What is being asked:
Whenever the word "with" shows up in a line of the data, copy that line.

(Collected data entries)
....................

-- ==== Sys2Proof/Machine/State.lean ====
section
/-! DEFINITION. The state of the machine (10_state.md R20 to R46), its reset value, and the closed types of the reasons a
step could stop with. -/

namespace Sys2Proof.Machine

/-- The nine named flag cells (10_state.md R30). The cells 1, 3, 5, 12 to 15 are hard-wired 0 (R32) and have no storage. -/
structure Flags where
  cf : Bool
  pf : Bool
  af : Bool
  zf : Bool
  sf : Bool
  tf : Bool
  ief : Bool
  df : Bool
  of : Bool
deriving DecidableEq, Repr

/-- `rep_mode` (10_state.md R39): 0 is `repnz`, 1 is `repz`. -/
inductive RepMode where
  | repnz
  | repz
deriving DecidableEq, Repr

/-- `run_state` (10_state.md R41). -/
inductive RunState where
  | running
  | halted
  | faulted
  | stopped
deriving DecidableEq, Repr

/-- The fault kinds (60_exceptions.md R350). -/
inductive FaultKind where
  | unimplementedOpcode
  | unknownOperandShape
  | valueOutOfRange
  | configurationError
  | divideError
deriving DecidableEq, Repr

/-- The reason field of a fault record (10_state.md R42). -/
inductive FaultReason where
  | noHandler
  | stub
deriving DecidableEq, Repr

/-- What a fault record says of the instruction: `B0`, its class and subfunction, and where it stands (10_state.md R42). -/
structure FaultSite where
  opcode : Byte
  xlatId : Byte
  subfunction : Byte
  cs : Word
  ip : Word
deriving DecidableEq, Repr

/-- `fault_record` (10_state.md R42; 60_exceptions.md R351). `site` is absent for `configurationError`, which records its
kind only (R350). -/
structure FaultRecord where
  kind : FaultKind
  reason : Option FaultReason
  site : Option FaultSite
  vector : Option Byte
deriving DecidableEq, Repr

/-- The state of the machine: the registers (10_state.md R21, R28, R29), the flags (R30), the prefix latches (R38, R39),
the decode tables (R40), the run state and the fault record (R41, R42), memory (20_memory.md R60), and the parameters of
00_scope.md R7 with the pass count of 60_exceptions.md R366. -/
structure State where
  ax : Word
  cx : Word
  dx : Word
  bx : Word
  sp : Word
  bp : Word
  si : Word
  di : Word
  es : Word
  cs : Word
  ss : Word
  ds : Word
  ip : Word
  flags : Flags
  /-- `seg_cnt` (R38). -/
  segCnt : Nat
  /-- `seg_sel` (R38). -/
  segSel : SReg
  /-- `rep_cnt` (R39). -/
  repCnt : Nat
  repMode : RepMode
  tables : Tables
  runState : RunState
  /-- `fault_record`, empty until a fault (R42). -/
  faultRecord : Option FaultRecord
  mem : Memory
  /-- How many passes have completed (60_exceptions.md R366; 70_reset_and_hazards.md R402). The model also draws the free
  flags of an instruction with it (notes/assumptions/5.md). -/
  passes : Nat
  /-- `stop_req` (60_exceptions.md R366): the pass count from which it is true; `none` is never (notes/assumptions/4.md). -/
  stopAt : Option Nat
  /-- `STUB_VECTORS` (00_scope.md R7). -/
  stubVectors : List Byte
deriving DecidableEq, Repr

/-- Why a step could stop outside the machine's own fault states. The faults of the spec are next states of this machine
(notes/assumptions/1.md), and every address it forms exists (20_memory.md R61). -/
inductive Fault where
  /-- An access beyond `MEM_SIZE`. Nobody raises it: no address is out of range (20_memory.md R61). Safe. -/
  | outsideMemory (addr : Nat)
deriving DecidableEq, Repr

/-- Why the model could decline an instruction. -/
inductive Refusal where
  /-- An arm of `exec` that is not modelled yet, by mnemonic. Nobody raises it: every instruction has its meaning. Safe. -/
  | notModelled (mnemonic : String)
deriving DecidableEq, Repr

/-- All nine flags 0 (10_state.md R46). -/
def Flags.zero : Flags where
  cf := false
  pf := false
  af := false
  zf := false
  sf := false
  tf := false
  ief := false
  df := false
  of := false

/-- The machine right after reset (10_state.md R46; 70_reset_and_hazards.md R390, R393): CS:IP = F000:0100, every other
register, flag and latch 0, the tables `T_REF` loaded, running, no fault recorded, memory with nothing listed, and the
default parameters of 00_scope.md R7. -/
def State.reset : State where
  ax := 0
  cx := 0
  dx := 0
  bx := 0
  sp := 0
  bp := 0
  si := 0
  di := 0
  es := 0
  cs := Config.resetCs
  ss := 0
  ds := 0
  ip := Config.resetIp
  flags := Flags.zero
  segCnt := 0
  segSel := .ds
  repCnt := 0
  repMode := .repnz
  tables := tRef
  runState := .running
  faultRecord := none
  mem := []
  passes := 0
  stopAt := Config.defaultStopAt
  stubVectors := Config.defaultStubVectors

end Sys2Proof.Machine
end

....................

Answer to the exercise:
step could stop with. -/
00_scope.md R7 with the pass count of 60_exceptions.md R366. -/
  flags of an instruction with it (notes/assumptions/5.md). -/
register, flag and latch 0, the tables `T_REF` loaded, running, no fault recorded, memory with nothing listed, and the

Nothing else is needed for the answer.